Recommendation Systems
Intro
Recommendation systems are typically characterized by the existence of:
- Users
- Items
The goal is to predict and suggest items to users that they are likely to be interested in, based on their past behavior, preferences, and interactions with the system. These systems of have users and items in the millions or even hundreds of millions. Some common use cases of recommendation systems are:
- Personalizing e-commerce experiences by recommending products based on browsing and purchasing history.
- Suggesting movies, TV shows, and music on streaming platforms tailored to user preferences and viewing history.

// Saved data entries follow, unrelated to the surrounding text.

/-! ### Well-formedness: each check refuses an ill-formed term (R59 rows 3, 15 and 16) -/

theorem test_wf_refuses_unreserved_commands :
    (Instr.cmdRsvd 0x01).wf = false ∧ (Instr.cmdRsvd 0x02).wf = false := by decide

theorem test_wf_refuses_readable_addresses :
    (Instr.rdRaz 0x01).wf = false ∧ (Instr.rdRaz 0x05).wf = false ∧ (Instr.rdRaz 0x07).wf = false := by decide

theorem test_wf_refuses_writable_addresses :
    (Instr.wrIgn 0x00 0x7F).wf = false ∧ (Instr.wrIgn 0x06 0x00).wf = false ∧ (Instr.wrIgn 0x40 0x00).wf = false
    ∧ (Instr.wrIgn 0xBF 0x00).wf = false := by decide

theorem test_wf_accepts_the_rest :
    (Instr.cmdRsvd 0x00).wf = true ∧ (Instr.cmdRsvd 0xFF).wf = true
    ∧ (Instr.rdRaz 0x06).wf = true ∧ (Instr.rdRaz 0x08).wf = true ∧ (Instr.rdRaz 0xFF).wf = true
    ∧ (Instr.wrIgn 0x3F 0x00).wf = true ∧ (Instr.wrIgn 0xC0 0xFF).wf = true := by decide

/-! ### Decoding: words written out from R59's `match` and R50's fields, or listed in V's programs -/

-- Rows 1 and 2, V program A.
theorem test_decode_init : decode 0b1_00000000_00000001 = .init := by decide
theorem test_decode_start : decode 0b1_00000000_00000010 = .start := by decide
-- Row 3, V program B (0x1007f).
theorem test_decode_cmdRsvd : decode 0b1_00000000_01111111 = .cmdRsvd 0x7F := by decide
-- Rows 4 to 6, V programs A, B and C.
theorem test_decode_setklen : decode 0b1_00000100_00001111 = .setklen 15 := by decide
theorem test_decode_setvlen : decode 0b1_00000101_01000001 = .setvlen 65 := by decide
theorem test_decode_xfer : decode 0b1_00000110_01001000 = .xfer 0x48 := by decide
-- Rows 7 and 8, V program A (0x14a7c and 0x1815c); index bits 13:8.
theorem test_decode_ldkey : decode 0b1_01001010_01111100 = .ldkey 10 0x7C := by decide
theorem test_decode_ldiv : decode 0b1_10000001_01011100 = .ldiv 1 0x5C := by decide
-- Rows 9 to 14; a read ignores D (R51), so any D decodes the same.
theorem test_decode_rdstatus : decode 0b0_00000001_00000000 = .rdstatus ∧ decode 0x001FF = .rdstatus := by decide
theorem test_decode_rderr : decode 0b0_00000010_00000000 = .rderr := by decide
theorem test_decode_rderrlen : decode 0b0_00000011_00000000 = .rderrlen := by decide
theorem test_decode_rdklen : decode 0b0_00000100_00000000 = .rdklen := by decide
theorem test_decode_rdvlen : decode 0b0_00000101_00000000 = .rdvlen := by decide
theorem test_decode_rdout : decode 0b0_00000111_00000000 = .rdout := by decide
-- Rows 15 and 16, V program B (0x04000 and 0x101ff).
theorem test_decode_rdRaz : decode 0b0_01000000_00000000 = .rdRaz 0x40 := by decide
theorem test_decode_wrIgn : decode 0b1_00000001_11111111 = .wrIgn 0x01 0xFF := by decide

/-- A number with a bit above bit 16 is no operation word (R50). -/
theorem test_decode_rejects_18_bits : decodeNumber 0x20001 = .error .notAnOperationWord := by decide
theorem test_decodeTableWord : decodeTableWord 17 0x18F55 = some (.ldiv 15 0x55) ∧ decodeTableWord 17 0x20000 = none := by
  decide

/-! ### INIT -/

-- V S1 and K3: after INIT with KEY1 and IV1, s = b2; the next XFER 0x00 (V T1, n = 0) gives a8, the source's first byte.
def packed1 : Nat := packConstruct key1 len16.val iv1 len16.val

theorem test_packed1 :
    digit packed1 256 = 0xb2 ∧ digit packed1 0x00 = 0x3f ∧ digit packed1 0xf1 = 0x1a ∧ digit packed1 0x1a = 0xfa
    ∧ digit packed1 0xfa = 0x71 ∧ digit packed1 0x72 = 0xa8 := by decide +kernel

theorem packed1_construct : Packs packed1 (construct key1 len16 iv1 len16) := by
  unfold packed1
  exact construct_packs key1 len16 iv1 len16
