-- ==== Sys2Proof/Word.lean ====
section
/-! DEFINITION. The words of the block: bytes, command words, request words, time counts (00_scope.md R8, R11). -/

namespace Sys2Proof

/-- One byte (`u8`, R11). -/
abbrev Byte := BitVec 8

/-- A 16-bit sensor command word (R51). -/
abbrev CmdWord := BitVec 16

/-- A 16-bit field taken from the bus (R42). -/
abbrev Field := BitVec 16

/-- A 19-bit host request word (R55). -/
abbrev ReqWord := BitVec 19

/-- A 7-bit bus address (R23, R34). -/
abbrev BusAddr := BitVec 7

/-- A sample of the 32-bit millisecond time input (R137). -/
abbrev Time := BitVec 32

/-- The six bytes of the frame buffer `FR[0..5]` (R26, R36). -/
abbrev Frame := Vector Byte 6

end Sys2Proof
end

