/-- A step only appends events, each write and read is addressed to ADDR, and each read asks for 6 or 3 bytes and gets
no more (20_memory.md sections 1 and 2; 44_reading_assembler.md section 2; 92_eei_decisions.md D16, D22 and D26;
notes/assumptions/5.md (the event log)). That a read of 3 bytes has release = true is R118's, the spec's decision D16
(44_reading_assembler.md section 2), and that a measurement read asks for exactly 6 bytes its decision D26; no answer
longer than asked is recorded because it is refused, its decision D22. That the events are kept in a log, each from
its completion, is the model's choice (log entry 5). -/
def Obligations.PortEventsKeepTheirContract : Prop :=
  ∀ s t : State, step s = .next t → ∃ events, t.log = s.log ++ events ∧
    (∀ a b0 b1 st, Event.write a b0 b1 st ∈ events → a = s.addr) ∧
    (∀ a n release rx, Event.read a n release rx ∈ events →
      a = s.addr ∧ rx.length ≤ n ∧ (n = 6 ∨ (n = 3 ∧ release = true)))

/-- A request sends only the host's word, CMD_STOP, CMD_FETCH and LAST_CONT, most significant byte first (20_memory.md
sections 1 and 3; 92_eei_decisions.md D10; notes/assumptions/5.md (the event log)). That the resume sends LAST_CONT as
it was before is the spec's decision D10. That the events are kept in a log, each from its completion, is the model's
choice (log entry 5). -/
def Obligations.OnlyFourKindsOfWordAreSent : Prop :=
  ∀ (s t : State) (i : Instr), s.seq = .ready → exec i s = .next t → ∃ events, t.log = s.log ++ events ∧
    ∀ a b0 b1 st, Event.write a b0 b1 st ∈ events →
      ∃ c : CmdWord, b0 = hi c ∧ b1 = lo c ∧
        (c = s.cfg.cmdStop ∨ c = s.cfg.cmdFetch ∨ c = s.lastCont ∨ hostWord s.cfg i = some c)

/-- MODE changes only as the transition table of the spec says (60_exceptions.md section 5; 92_eei_decisions.md D6 and
D7; notes/assumptions/5.md (the event log)). That MODE changes whatever the status of the word's own send is the
spec's decisions D6 and D7. That the events are kept in a log, each from its completion, is the model's choice (log
entry 5). -/
def Obligations.ModeChangesOnlyByDispatch : Prop :=
  ∀ (s t : State) (i : Instr), s.seq = .ready → exec i s = .next t →
    (s.mode = .idle → t.mode = .continuous → ∃ c, hostWord s.cfg i = some c ∧ isCont s.cfg c = true) ∧
    (s.mode = .continuous → t.mode = .idle → ∃ c, hostWord s.cfg i = some c ∧ isCont s.cfg c = false ∧
      isFetch s.cfg c = false ∧ isSide s.cfg c = false ∧
      ∃ events, t.log = s.log ++ sendEvent s s.cfg.cmdStop .success :: events)
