section
variable (s : State) (x : Stretch)
@[simp] theorem State.setStretch_cfg : (s.setStretch x).cfg = s.cfg := rfl
@[simp] theorem State.setStretch_mode : (s.setStretch x).mode = s.mode := rfl
@[simp] theorem State.setStretch_stretch : (s.setStretch x).stretch = x := rfl
@[simp] theorem State.setStretch_lastCont : (s.setStretch x).lastCont = s.lastCont := rfl
@[simp] theorem State.setStretch_lastContWritten : (s.setStretch x).lastContWritten = s.lastContWritten := rfl
@[simp] theorem State.setStretch_addr : (s.setStretch x).addr = s.addr := rfl
@[simp] theorem State.setStretch_seq : (s.setStretch x).seq = s.seq := rfl
@[simp] theorem State.setStretch_t0 : (s.setStretch x).t0 = s.t0 := rfl
@[simp] theorem State.setStretch_frame : (s.setStretch x).frame = s.frame := rfl
@[simp] theorem State.setStretch_cls : (s.setStretch x).cls = s.cls := rfl
@[simp] theorem State.setStretch_work : (s.setStretch x).work = s.work := rfl
@[simp] theorem State.setStretch_requests : (s.setStretch x).requests = s.requests := rfl
@[simp] theorem State.setStretch_statusIn : (s.setStretch x).statusIn = s.statusIn := rfl
@[simp] theorem State.setStretch_bytesIn : (s.setStretch x).bytesIn = s.bytesIn := rfl
@[simp] theorem State.setStretch_timeIn : (s.setStretch x).timeIn = s.timeIn := rfl
@[simp] theorem State.setStretch_log : (s.setStretch x).log = s.log := rfl
end

section
variable (s : State) (x : CmdWord)
@[simp] theorem State.setLastCont_cfg : (s.setLastCont x).cfg = s.cfg := rfl
@[simp] theorem State.setLastCont_mode : (s.setLastCont x).mode = s.mode := rfl
@[simp] theorem State.setLastCont_stretch : (s.setLastCont x).stretch = s.stretch := rfl
@[simp] theorem State.setLastCont_lastCont : (s.setLastCont x).lastCont = x := rfl
@[simp] theorem State.setLastCont_lastContWritten : (s.setLastCont x).lastContWritten = true := rfl
@[simp] theorem State.setLastCont_addr : (s.setLastCont x).addr = s.addr := rfl
@[simp] theorem State.setLastCont_seq : (s.setLastCont x).seq = s.seq := rfl
@[simp] theorem State.setLastCont_t0 : (s.setLastCont x).t0 = s.t0 := rfl
@[simp] theorem State.setLastCont_frame : (s.setLastCont x).frame = s.frame := rfl
@[simp] theorem State.setLastCont_cls : (s.setLastCont x).cls = s.cls := rfl
@[simp] theorem State.setLastCont_work : (s.setLastCont x).work = s.work := rfl
@[simp] theorem State.setLastCont_requests : (s.setLastCont x).requests = s.requests := rfl
@[simp] theorem State.setLastCont_statusIn : (s.setLastCont x).statusIn = s.statusIn := rfl
@[simp] theorem State.setLastCont_bytesIn : (s.setLastCont x).bytesIn = s.bytesIn := rfl
@[simp] theorem State.setLastCont_timeIn : (s.setLastCont x).timeIn = s.timeIn := rfl
@[simp] theorem State.setLastCont_log : (s.setLastCont x).log = s.log := rfl
end

section
variable (s : State) (x : Seq)
@[simp] theorem State.goto_cfg : (s.goto x).cfg = s.cfg := rfl
@[simp] theorem State.goto_mode : (s.goto x).mode = s.mode := rfl
@[simp] theorem State.goto_stretch : (s.goto x).stretch = s.stretch := rfl
@[simp] theorem State.goto_lastCont : (s.goto x).lastCont = s.lastCont := rfl
@[simp] theorem State.goto_lastContWritten : (s.goto x).lastContWritten = s.lastContWritten := rfl
@[simp] theorem State.goto_addr : (s.goto x).addr = s.addr := rfl
@[simp] theorem State.goto_seq : (s.goto x).seq = x := rfl
@[simp] theorem State.goto_t0 : (s.goto x).t0 = s.t0 := rfl
@[simp] theorem State.goto_frame : (s.goto x).frame = s.frame := rfl
@[simp] theorem State.goto_cls : (s.goto x).cls = s.cls := rfl
@[simp] theorem State.goto_work : (s.goto x).work = s.work := rfl
@[simp] theorem State.goto_requests : (s.goto x).requests = s.requests := rfl
@[simp] theorem State.goto_statusIn : (s.goto x).statusIn = s.statusIn := rfl
@[simp] theorem State.goto_bytesIn : (s.goto x).bytesIn = s.bytesIn := rfl
@[simp] theorem State.goto_timeIn : (s.goto x).timeIn = s.timeIn := rfl
@[simp] theorem State.goto_log : (s.goto x).log = s.log := rfl
end

section
variable (s : State) (x : Time)
@[simp] theorem State.setT0_cfg : (s.setT0 x).cfg = s.cfg := rfl
@[simp] theorem State.setT0_mode : (s.setT0 x).mode = s.mode := rfl
@[simp] theorem State.setT0_stretch : (s.setT0 x).stretch = s.stretch := rfl
@[simp] theorem State.setT0_lastCont : (s.setT0 x).lastCont = s.lastCont := rfl
@[simp] theorem State.setT0_lastContWritten : (s.setT0 x).lastContWritten = s.lastContWritten := rfl
@[simp] theorem State.setT0_addr : (s.setT0 x).addr = s.addr := rfl
@[simp] theorem State.setT0_seq : (s.setT0 x).seq = s.seq := rfl
@[simp] theorem State.setT0_t0 : (s.setT0 x).t0 = x := rfl
@[simp] theorem State.setT0_frame : (s.setT0 x).frame = s.frame := rfl
@[simp] theorem State.setT0_cls : (s.setT0 x).cls = s.cls := rfl
@[simp] theorem State.setT0_work : (s.setT0 x).work = s.work := rfl
@[simp] theorem State.setT0_requests : (s.setT0 x).requests = s.requests := rfl
@[simp] theorem State.setT0_statusIn : (s.setT0 x).statusIn = s.statusIn := rfl
@[simp] theorem State.setT0_bytesIn : (s.setT0 x).bytesIn = s.bytesIn := rfl
@[simp] theorem State.setT0_timeIn : (s.setT0 x).timeIn = s.timeIn := rfl
@[simp] theorem State.setT0_log : (s.setT0 x).log = s.log := rfl
end
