-- ==== Sys2Proof/Tests/Slice0.lean ====
section
/-! SUPPORT. Small tests of the model, each a named theorem. The expected results are those of the spec: its vectors (V-…) of
95_test_vectors.md, its rules, or words written out bit by bit from 30_encoding.md. The last section shows, for each statement
with hypotheses, a concrete state and operands that meet them. -/

namespace Sys2Proof.Tests

open Sys2Proof Sys2Proof.Machine

/-! ## Helpers -/

/-- The outcome is a next state with the property. -/
def nextIs (o : Out) (p : State → Bool) : Bool :=
  match o with
  | .next t => p t
  | .fault _ => false
  | .refused _ => false

/-- The outcome is this refusal. -/
def refusedAs (o : Out) (r : Refusal) : Bool :=
  match o with
  | .next _ => false
  | .fault _ => false
  | .refused x => x == r

/-- The outcome is this fault. -/
def faultsAs (o : Out) (f : Fault) : Bool :=
  match o with
  | .next _ => false
  | .fault x => x == f
  | .refused _ => false

/-- `Idle / NoStretch / —` with the transport's answers to come. -/
def idle (codes : List (BitVec 3)) (reads : List (List Byte)) : State := State.reset.offer codes reads []

/-- `Continuous / NoStretch / 0x2130`, with answers to come and the vectors' samples 1004, 1008, …, 1020. -/
def cont (codes : List (BitVec 3)) (reads : List (List Byte)) : State :=
  ((State.reset.setLastCont 0x2130#16).setMode .continuous).offer codes reads
    [1004#32, 1008#32, 1012#32, 1016#32, 1020#32]

/-- A write of two bytes to the address 0x44. -/
def wr (b0 b1 : Byte) (st : TransportStatus) : Event := .write 0x44#7 b0 b1 st

/-- The five samples of a settle window. -/
def settle : List Event := [.now 1004#32, .now 1008#32, .now 1012#32, .now 1016#32, .now 1020#32]

/-- The session registers and the log of a completed request. -/
def session (m : Mode) (x : Stretch) (last : CmdWord) (log : List Event) (t : State) : Bool :=
  t.seq == .ready && t.mode == m && t.stretch == x && t.lastCont == last && t.log == log

/-! ## Well-formedness: what the checks refuse -/

theorem test_wf_other_named_word_refused : Instr.wf configEx (.other 0xE000#16) = false := by decide
theorem test_wf_other_cont_word_refused : Instr.wf configEx (.other 0x2B32#16) = false := by decide
theorem test_wf_other_side_word_refused : Instr.wf configEx (.other 0x3041#16) = false := by decide
theorem test_wf_other_single_shot_accepted : Instr.wf configEx (.other 0x2C06#16) = true := by decide

/-- EX with its stop word equal to its fetch word. -/
def twoWordsEqual : Config := { configEx with cmdStop := 0xE000#16 }

/-- EX with the high byte of `CMD_FETCH` as the stretch-enabling one. -/
def fetchStretches : Config := { configEx with stretchMsb := 0xE0#8 }

/-- EX with another sentinel. -/
def otherSentinel : Config := { configEx with sentinel := 0x00#8 }

/-- EX with another settle window. -/
def otherSettle : Config := { configEx with settleMs := 15#32 }

theorem test_wf1_equal_words_refused : ¬ twoWordsEqual.WF1 := by decide
theorem test_wf2_stretching_fetch_refused : ¬ fetchStretches.WF2 := fun h => h 0xE000#16 (by decide) (by decide)
theorem test_source_sentinel_refused : ¬ otherSentinel.SourceValues := by decide
theorem test_source_settle_refused : ¬ otherSettle.SourceValues := by decide
theorem test_ex_meets_wf1 : configEx.WF1 := by decide
theorem test_ex_meets_wf2 : configEx.WF2 := fun c hc =>
  bne_iff_ne.mp (List.all_eq_true.mp
    (show configEx.words.all (fun w => hi w != configEx.stretchMsb) = true by decide) c hc)
theorem test_ex_meets_source_values : configEx.SourceValues := by decide

/-! ## Decoding: words written out from the encodings of 30_encoding.md R55 and the rows of R67 under EX -/

/-- `op = 00`, `cv = 0`, `cmd = 0x2130` (V-R8). -/
theorem test_decode_dispatch : decodeRequest 0b0000010000100110000#19 = .ok (.dispatch 0x2130#16) := by decide
/-- `op = 01`, `cv = 1`, `cmd = 0` (V-R9). -/
theorem test_decode_readMeas : decodeRequest 0b0110000000000000000#19 = .ok (.readMeas true) := by decide
/-- `op = 10`, `cv = 0`, `cmd = 0xF32D` (V-R10). -/
theorem test_decode_readStatus : decodeRequest 0b1001111001100101101#19 = .ok (.readStatus 0xF32D#16) := by decide
/-- `op = 11` (V-R11). -/
theorem test_decode_reserved : decodeRequest 0b1100000000000000000#19 = .ok (.reserved 0#17) := by decide
theorem test_decode_dispatch_with_cv_rejected : decodeRequest 0b0010010000100110000#19 = .error .reservedBits := by decide
theorem test_decode_readMeas_with_cmd_rejected : decodeRequest 0b0100000000000000001#19 = .error .reservedBits := by decide
theorem test_decode_readStatus_with_cv_rejected : decodeRequest 0b1011111001100101101#19 = .error .reservedBits := by decide
theorem test_decode_cont0 : decodeCommand configEx 0b0010000000110010#16 = .cont0 := by decide
theorem test_decode_cont1 : decodeCommand configEx 0b0010000100110000#16 = .cont1 := by decide
theorem test_decode_cont2 : decodeCommand configEx 0b0010001000110110#16 = .cont2 := by decide
theorem test_decode_cont3 : decodeCommand configEx 0b0010001100110100#16 = .cont3 := by decide
theorem test_decode_cont4 : decodeCommand configEx 0b0010011100110111#16 = .cont4 := by decide
theorem test_decode_cont5 : decodeCommand configEx 0b0010101100110010#16 = .cont5 := by decide
theorem test_decode_fetch : decodeCommand configEx 0b1110000000000000#16 = .fetch := by decide
theorem test_decode_stop : decodeCommand configEx 0b0011000010010011#16 = .stop := by decide
theorem test_decode_heaterEn : decodeCommand configEx 0b0011000001101101#16 = .heaterEn := by decide
theorem test_decode_heaterDis : decodeCommand configEx 0b0011000001100110#16 = .heaterDis := by decide
theorem test_decode_statusRead : decodeCommand configEx 0b1111001100101101#16 = .statusRead := by decide
theorem test_decode_statusClear : decodeCommand configEx 0b0011000001000001#16 = .statusClear := by decide
theorem test_decode_other : decodeCommand configEx 0b0010110000000110#16 = .other 0x2C06#16 := by decide
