/-! ### key_schedule_generator -/

/-- R62: KSCHED reads `a[9:0]` only and answers the four subkeys, the first in the most significant byte; by R65 and R66 the
response is the exclusive or of the rows of R66 of the key bits that are set. -/
def Obligations.KschedAnswersTheSubkeys : Prop :=
  ∀ (b a : KeyField) (d : Byte) (s : State),
    decode (word 0x30#8 b a d) = .ok (.ksched a) ∧
    exec (.ksched a) s = .next (answered s s.chain (scheduleByRows a)) ∧
    (kSched a)[0] ++ (kSched a)[1] ++ (kSched a)[2] ++ (kSched a)[3] = scheduleByRows a

/-- R63, R79: key bits above bit 9 are discarded before anything else, in every use of a key, whatever its width. -/
def Obligations.KeyBitsAboveNineAreDiscarded : Prop :=
  ∀ (cfg : Config) (w : Nat) (key : BitVec w) (b : Byte),
    kSched key = kSched (key.setWidth 10) ∧
    encB cfg b key = encB cfg b (key.setWidth 10) ∧ decB cfg b key = decB cfg b (key.setWidth 10)

/-- R64: the third subkey is formed from the unrotated halves, and rotating the original halves by 1, 3, 0 and 2 places gives the
same schedule as rotating cumulatively by 1, 2, 2 and 2. -/
def Obligations.CumulativeRotationIsOneThreeZeroTwo : Prop :=
  ∀ key : BitVec 10,
    let t := permute PC1 key
    let rotated := fun n => permute PC2 ((cut t 5 5).rotateLeft n ++ (cut t 0 5).rotateLeft n)
    kSched key = #v[rotated 1, rotated 3, rotated 0, rotated 2] ∧ (kSched key)[2] = permute PC2 (permute PC1 key)

/-- R65: the schedule is linear over XOR. -/
def Obligations.KeyScheduleIsLinear : Prop :=
  ∀ (j k : BitVec 10) (r : Fin 4),
    (kSched (j ^^^ k))[r] = (kSched j)[r] ^^^ (kSched k)[r] ∧ (kSched (0#10))[r] = 0#8

/-- R79: no two 10-bit keys have the same schedule. -/
def Obligations.KeyScheduleIsInjective : Prop :=
  ∀ j k : BitVec 10, kSched j = kSched k → j = k

/-! ### feistel_round_engine -/

/-- R69: FFUNC reads `d[3:0]` and `a[7:0]` only and answers the round function of R67, here from the flattened boxes and the
wirings; whatever the value of the open box entry S1_33 (D12). -/
def Obligations.FfuncAnswersTheRoundFunction : Prop :=
  (∀ (cfg : Config) (r : Nibble) (k : Byte), roundF cfg r k = fByTables cfg.s1_33 r k) ∧
  ∀ (b a : KeyField) (d : Byte) (s : State),
    decode (word 0x40#8 b a d) = .ok (.ffunc d a) ∧
    exec (.ffunc d a) s =
      .next (answered s s.chain ((fByTables config.s1_33 (cut d 0 4) (cut a 0 8)).setWidth 32))

/-- R70: FROUND reads `d` and `a[7:0]` only and answers `R ‖ (L xor F(R, k))` (R68). -/
def Obligations.FroundAnswersTheRound : Prop :=
  ∀ (b a : KeyField) (d : Byte) (s : State),
    decode (word 0x41#8 b a d) = .ok (.fround d a) ∧
    exec (.fround d a) s =
      .next (answered s s.chain
        ((cut d 0 4 ++ (cut d 4 4 ^^^ roundF config (cut d 0 4) (cut a 0 8))).setWidth 32))

/-- R71: the round is undone by the round with the same subkey between two exchanges of the halves, as a function and through the
command, for every value of the boxes' open entry; and F depends on its operands only through `E(r) xor k`. -/
def Obligations.RoundIsItsOwnInverseUpToSwap : Prop :=
  (∀ (cfg : Config) (k : Byte) (l r : Nibble),
    let o := feistelRound cfg ⟨l, r⟩ k
    feistelRound cfg ⟨o.R, o.L⟩ k = ⟨r, l⟩) ∧
  (∀ (cfg : Config) (r r' : Nibble) (k k' : Byte),
    permute E r ^^^ k = permute E r' ^^^ k' → roundF cfg r k = roundF cfg r' k') ∧
  (∀ (d : Byte) (a : KeyField) (s : State), ∃ y : Byte,
    exec (.fround d a) s = .next (answered s s.chain (y.setWidth 32)) ∧
    exec (.fround (swapHalves y) a) s = .next (answered s s.chain ((swapHalves d).setWidth 32)))

/-! ### block_cipher_8bit_48cycle -/

/-- R76: ENCB reads `d` and `a[9:0]` only and answers `EncB` (R73), here with the four rounds written out. -/
def Obligations.EncbAnswersTheEncryptedBlock : Prop :=
  ∀ (b a : KeyField) (d : Byte) (s : State),
    let SK := kSched (cut a 0 10)
    let c := permute IPINV (fourRounds config (permute IP d) SK[0] SK[1] SK[2] SK[3])
    decode (word 0x50#8 b a d) = .ok (.encb d a) ∧ encB config d a = c ∧
    exec (.encb d a) s = .next (answered s s.chain (c.setWidth 32))

/-- R77: DECB reads `d` and `a[9:0]` only and answers `DecB` (R74), here with the four rounds written out and the subkeys in
reverse. The keys whose schedule reads the same in both directions are the four of the rule, and under them DECB answers as
ENCB does. -/
def Obligations.DecbAnswersTheDecryptedBlock : Prop :=
  (∀ (b a : KeyField) (d : Byte) (s : State),
    let SK := kSched (cut a 0 10)
    let p := permute IPINV (fourRounds config (permute IP d) SK[3] SK[2] SK[1] SK[0])
    decode (word 0x51#8 b a d) = .ok (.decb d a) ∧ decB config d a = p ∧
    exec (.decb d a) s = .next (answered s s.chain (p.setWidth 32))) ∧
  (∀ k : BitVec 10, ((kSched k)[0] = (kSched k)[3] ∧ (kSched k)[1] = (kSched k)[2]) ↔ k ∈ palindromicKeys) ∧
  (∀ (d : Byte) (a : KeyField) (s : State), cut a 0 10 ∈ palindromicKeys →
    exec (.decb d a) s = exec (.encb d a) s ∧ encB config (encB config d a) a = d)

/-- R78: for every key of any width and every block, decryption and encryption invert each other, and for each key encryption is
a bijection on the blocks; whatever the value of the open box entry. The last clause is the rule's remark that nothing is used
of the tables but that the outer two permutations are inverse: the same structure inverts itself over any round function `F`, any
subkeys and any such pair. -/
def Obligations.BlockCipherRoundTrip : Prop :=
  (∀ (cfg : Config) (w : Nat) (k : BitVec w),
    (∀ b : Byte, decB cfg (encB cfg b k) k = b ∧ encB cfg (decB cfg b k) k = b) ∧
    Function.Bijective (fun b : Byte => encB cfg b k)) ∧
  ∀ (F : Nibble → Byte → Nibble) (ip ipinv : Byte → Byte) (k1 k2 k3 k4 b : Byte), (∀ x, ip (ipinv x) = x) → ipinv (ip b) = b →
    ipinv (fourRoundsOf F (ip (ipinv (fourRoundsOf F (ip b) k1 k2 k3 k4))) k4 k3 k2 k1) = b

/-! ### chained_double_encrypt_pipe -/

/-- R80: CSTART ignores its fields, writes 0x9C to CHAIN and answers it, from every state. -/
def Obligations.CstartLoadsTheInitialisationValue : Prop :=
  ∀ (b a : KeyField) (d : Byte) (s : State),
    decode (word 0x60#8 b a d) = .ok .cstart ∧
    exec .cstart s = .next (answered s 0x9C#8 0x0000009C#32) ∧
    exec .cstart (answered s 0x9C#8 0x0000009C#32) = .next (answered s 0x9C#8 0x0000009C#32)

- Curating content such as articles, blogs, and news on digital platforms according to user interests and reading habits.
- Enhancing social media engagement by recommending friends, pages, and content based on interactions and network connections.
- Targeting online advertisements to users based on their demographics, online behavior, and preferences.
- Matching job seekers with relevant job listings on recruiting platforms using their skills, experiences, and career objectives.
- Connecting individuals on dating apps with potential matches by leveraging profile information and preference settings.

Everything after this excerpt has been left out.